Epistemology: Study of the origin, nature, and limits of human knowledge. Nearly every great philosopher has contributed to the epistemological literature. Some historically important issues in epistemology are: (1) whether knowledge of any kind is possible, and if so what kind; (2) whether some human knowledge is innate (i.e., present, in some sense, at birth) or whether instead all significant knowledge is acquired through experience; (3) whether knowledge is inherently a mental state; (4) whether certainty is a form of knowledge; and (5) whether the primary task of epistemology is to provide justifications for broad categories of knowledge claim or merely to describe what kinds of things are known and how that knowledge is acquired. Issues related to (1) arise in the consideration of Skepticism, radical versions of which challenge the possibility of knowledge of matters of fact, knowledge of an external world, and knowledge of the existence and natures of other minds.

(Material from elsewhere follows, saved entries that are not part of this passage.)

theorem witness_TimeAndSynchronization :
    let s (y : SyncState) := tTime fun t => { t with clk := { t.clk with trim := -2 ^ 30, slew := 5 }, sync := { t.sync with st := y, ivl := 0xFA },
                                                     regs := { t.regs with holdMs := 2 },
                                                     stroke := { t.stroke with ends := some 8000000000 } }
    let o (m : BitVec 2) (q : Bool) := tTime fun t => { t with pps := Vector.replicate 2 { t.pps[(0 : Fin 2)] with quiet := q, mode := m, starts := [0] },
                                                               cap := Vector.replicate 2 { t.cap[(0 : Fin 2)] with en := true } }
    ((s .holdover).tb.clk.trim.natAbs ≤ 2 ^ 30 ∧ (s .holdover).BeforeTime (((s .holdover).qns / 4000000000 + 1) * 4000000000) ∧
      (s .holdover).Before ((s .holdover).tb.clk.cycles + ((s .holdover).tb.clk.slew.natAbs + 2 ^ 28 - 1) / 2 ^ 28)) ∧
    ((s .synced).Before ((s .synced).tb.sync.ivlCyc0 + 500000000 / 2 ^ ((s .synced).tb.sync.ivl.toInt.natAbs)) ∧ (s .synced).tb.sync.ivl.toInt < 0 ∧
      (s .synced).tb.sync.st = .synced ∧ (s .unsynced).tb.sync.st ≠ .synced) ∧
    ((s .holdover).tb.sync.st = .holdover ∧ (s .holdover).Before ((s .holdover).tb.sync.lostCyc + 500000 * (s .holdover).tb.regs.holdMs.toNat)) ∧
    (o 0 true).tb.cap[(1 : Fin 2)].en = true ∧
    ((o 1 false).tb.pps[(1 : Fin 2)].quiet = false ∧ (o 1 false).tb.pps[(1 : Fin 2)].mode = 1 ∧
      ((o 1 false).qns < 0 + 8 ∧ 0 % 4000000000 = 32 * (o 1 false).tb.pps[(1 : Fin 2)].offset.toNat % 4000000000 ∧ (o 1 false).tb.pps[(1 : Fin 2)].last ≠ some 0) ∧
      (o 1 false).BeforeTime 0) ∧
    ((o 2 false).tb.pps[(0 : Fin 2)].mode = 2 ∧ (o 2 false).tb.pps[(0 : Fin 2)].starts = [] ++ 0 :: [] ∧
      (o 2 false).qns < 0 + 32 * (o 2 false).tb.pps[(0 : Fin 2)].offset.toNat + 8 ∧ (o 2 false).BeforeTime (0 + 32 * (o 2 false).tb.pps[(0 : Fin 2)].offset.toNat)) ∧
    ((o 1 true).tb.pps[(1 : Fin 2)].quiet = true ∧ (o 1 true).tb.sync.st = .unsynced) := by
  simp only [before_iff, beforeTime_iff]
  decide

theorem witness_SchedulerCommands :
    let at_ (l h : Word) (st : SchedState) := tTime fun t => { t with sched := Vector.replicate 16 { Sched.reset with tgt := #v[l, h, 0, 0], st := st, owner := 17 } }
    let d (s : State) := (s.tb.sched[(2 : Fin 16)].tgt[1] ++ s.tb.sched[(2 : Fin 16)].tgt[0] - s.tb.stroke.count : BitVec 40).toNat
    ((at_ 1 0 .idle).heard .host 54 = true ∧ 2 ≤ (2 : Fin 16).val ∧ (0x4 : BitVec 32).getLsbD 1 = false ∧ (0x4 : BitVec 32).getLsbD 2 = true ∧
      (at_ 1 0 .idle).tb.sched[(2 : Fin 16)].st ≠ .pending) ∧
    (1 ≤ d (at_ 1 0 .idle) ∧ d (at_ 1 0 .idle) ≤ 2 ^ 39) ∧ (1 ≤ d (at_ 0 0x80000 .idle) ∧ d (at_ 0 0x80000 .idle) ≤ 2 ^ 39) ∧
    ¬(1 ≤ d (at_ 0 0 .idle) ∧ d (at_ 0 0 .idle) ≤ 2 ^ 39) ∧ ¬(1 ≤ d (at_ 1 0x80000 .idle) ∧ d (at_ 1 0x80000 .idle) ≤ 2 ^ 39) ∧
    ((at_ 1 0 .pending).tb.sched[(2 : Fin 16)].st = .pending ∧ agentCode .host = (at_ 1 0 .pending).tb.sched[(2 : Fin 16)].owner ∧
      (at_ 1 0 .pending).heard (.hewer 3) 54 = true ∧ agentCode (.hewer 3) ≠ (at_ 1 0 .pending).tb.sched[(2 : Fin 16)].owner ∧ Agent.hewer 3 ≠ .warden) ∧
    ((1 : Fin 16).val < 2 ∧ Agent.host ≠ .warden) ∧ live.reaches .host = true := by decide

theorem witness_StrokeBoundaryRefills :
    live.awake = true ∧ live.tb.stroke.ends = some 4000000 ∧ live.tb.stroke.running = true ∧ live.pwr.stop = false ∧ live.pwr.req = none ∧
    (∀ n : Fin 16, live.tb.sched[n].st ≠ .pending) ∧ live.sbu.heldq = [] ∧ live.NoStall ∧ live.wdn.relWait = false ∧ live.tb.steps = [] ∧ live.lnd.toWarden = none ∧
    (tTime fun t => { t with steps := [.set 5] }).tb.steps = [.set 5] ∧ 5 < 2 ^ 48 * 4000000000 := by
  refine ⟨rfl, rfl, rfl, rfl, rfl, by decide, rfl, ?_, rfl, rfl, rfl, rfl, by decide⟩
  intro e
  cases e with
  | hewer n => revert n; decide
  | warden => rfl

theorem witness_StrokeInstants :
    let poor (a : ActId) : State := live.modAct a fun x => { x with cpu := 0, parked := false }
    let flight : State := (tTread id).modAct 16 fun x => { x with cpu := 0 }
    let hinge : State := { live with plans := { live.plans with hinge := { active := true, pins := [3, 5], hewers := [1], flights := [0], settles := 0, cyc := 0 } } }
    let ph := live.tb.stroke.cyc0 + 4 * (live.lo.phaseAt 2).toNat
    let stop : State := live.modPwr fun p => { p with stop := true, stopCyc := 5 }
    (live.tb.stroke.phases[(2 : Fin 3)] = false ∧ live.InStroke ph) ∧
    ((poor 0).tb.stroke.running = true ∧ (poor 0).sbu.act[(0 : ActId)].cpu = 0 ∧ (poor 0).sbu.act[(0 : ActId)].parked = false ∧
      (poor 0).lo.present 0 = true ∧ (poor 0).executes (.hewer 0) = true ∧ (poor 0).hw[(0 : Fin 16)].eng.stall = none) ∧
    (flight.lo.present 16 = true ∧ flight.sbu.act[(16 : ActId)].cpu = 0 ∧ flight.sbu.act[(16 : ActId)].parked = false ∧ flight.awake = true ∧
      ∃ i : Fin 8, flight.trd.tread[(treadOf 0 i)].st = .running) ∧
    ((poor 29).lo.present 29 = true ∧ (poor 29).sbu.act[(29 : ActId)].cpu = 0 ∧ (poor 29).executes .warden = true ∧ (poor 29).wdn.eng.stall = none) ∧
    (hinge.awake = true ∧ hinge.plans.hinge.active = true ∧ hinge.Before (hinge.plans.hinge.cyc + 1000)) ∧
    ((live.modPwr fun p => { p with req := some true }).awake = true ∧ (live.modPwr fun p => { p with req := some true }).tb.stroke.ends = some 4000000 ∧
      (live.modPwr fun p => { p with req := some true }).pwr.stop = false ∧ (live.modPwr fun p => { p with req := some true }).pwr.req.isSome = true) ∧
    (let late : State := live.modPwr fun p => { p with stop := true, stopCyc := 500000 }
     stop.awake = true ∧ stop.pwr.stop = true ∧ stop.stopping = true ∧ late.stopping = true ∧ late.beforeEnd late.stopCycle = false) := by
  simp only [inStroke_iff, before_iff]
  decide

/-! The Gallery. -/

/-- A held lease of a group, deferred `d` times. -/
def tLease (g : Fin 128) (d : BitVec 2) (s : State) : State :=
  s.modGal fun x => { x with lease := vset x.lease 3 { x.lease[(3 : Fin 16)] with held := true, grp := BitVec.ofNat _ g.val, defers := d.toNat } }

theorem witness_SettlePointsAndCommitQueues :
    let r := tLayout.grpAt 1
    let asked (s : State) : State := s.modGal fun g => { g with grp := vset g.grp 0 { g.grp[(0 : Fin 128)] with req := true } }
    let ready (g : Fin 128) (r : GroupRec) (s : State) : Prop :=
      s.lo.grp g.val = some r ∧ s.tb.stroke.running = true ∧ s.unsettled.filter (fun q => s.lo.settleAt q == s.lo.settleAt r) = [r] ∧
      r.group = g.val ∧ s.tb.stroke.settled.getLsbD g.val = false ∧ s.plans.hinge.active = false ∧
      s.beforeEnd (s.tb.stroke.cyc0 + 4 * s.lo.settleAt r) = true ∧ memWf (0 : Word) s.gal.mem = true ∧ memWf none s.gal.flaws = true
    let alone (g : Nat) : State := tTime fun t => { t with stroke := { t.stroke with settled := BitVec.ofNat _ g } }
    let direct := tLayout.grpAt 11
    (ready 2 direct (alone 1) ∧ direct.hostDirect = true) ∧
    (let s := (alone 4).modHw 0 fun h => { h with st := .faulted }
     ready 0 r s ∧ r.hostDirect = false ∧ s.ownerStopped r = true) ∧
    (ready 0 r (alone 4) ∧ (alone 4).ownerStopped r = false ∧ r.req = true ∧ (alone 4).gal.grp[(0 : Fin 128)].req = false) ∧
    (let holders (s : State) := (List.finRange 16).filter fun i => s.gal.lease[i].held && decide (s.gal.lease[i].grp.toNat = 0)
     let s (d : BitVec 2) := tLease 0 d (asked (alone 4))
     ready 0 r (s 2) ∧ (s 2).gal.grp[(0 : Fin 128)].req = true ∧ holders (asked (alone 4)) = [] ∧
     (∃ i ∈ holders (s 2), (if r.lease2 then 2 else 1) ≤ (s 2).gal.lease[i].defers) ∧ ready 0 r (s 1) ∧ holders (s 1) ≠ [] ∧
     ∀ i ∈ holders (s 1), (s 1).gal.lease[i].defers < if r.lease2 then 2 else 1) ∧
    (let s (a : Word) (c : Bool) := live.modHw 0 fun h => { h with cq := [⟨a, 39, false, c, .none, 3⟩] }
     (s 0x8000 true).hw[(0 : Fin 16)].cq = ⟨0x8000, 39, false, true, .none, 3⟩ :: [] ∧ (s 0x8000 false).hw[(0 : Fin 16)].cq = ⟨0x8000, 39, false, false, .none, 3⟩ :: [] ∧
     (s 0x87FFF true).islandOn (20 + (0x87FFF - 0x8000) / 131072) = true ∧
     (∃ r, live.lo.grpOfPage 0 = some r ∧ r.owner = 0) ∧ (∃ r, live.lo.grpOfPage 2 = some r ∧ r.owner ≠ 0) ∧ (39 : Word).toNat % 128 = 39) := by
  refine ⟨by decide, by decide, by decide, by decide, rfl, rfl, by decide, ⟨_, rfl, by decide⟩, ⟨_, rfl, by decide⟩, by decide⟩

Epoch: Unit of geologic time during which a rock series is deposited. It is a subdivision of a geologic period. Additional distinctions can be made by adding relative time terms, such as early, middle, and late. The use of the term is usually restricted to divisions of the Tertiary and Quaternary Periods.
Equator: Great circle around the Earth that is everywhere equidistant from the geographic poles and lies in a plane perpendicular to the Earth’s axis. This geographic, or terrestrial, Equator divides the Earth into the Northern and Southern Hemispheres and forms the imaginary reference line on the Earth’s surface from which Latitude is reckoned (i.e., 0° latitude). In astronomy, the celestial equator is the great circle in which the plane of the terrestrial Equator intersects the celestial sphere; it is thus equidistant from the celestial poles. When the Sun lies in its plane, day and night are everywhere of equal length; this happens at the Equinoxes.
Equinox: Either of two moments in the year when the Sun is exactly above the Equator and day and night are of equal length all over Earth; also, either of two points in the sky where the Ecliptic and the celestial equator intersect. The vernal equinox, when spring begins in the Northern Hemisphere, occurs about March 21, when the Sun moves north across the celestial equator. The autumnal equinox falls about September 23, as the Sun crosses the celestial equator going south.
Era: Very long span of geologic time; in formal usage, a portion of geologic time of the second-greatest magnitude (eons are longer). Three eras are recognized: Paleozoic, Mesozoic, and Cenozoic. Because of the difficulties involved in establishing accurate chronologies, the Precambrian, or earliest, eras are classified independently. An era is composed of one or more geologic periods.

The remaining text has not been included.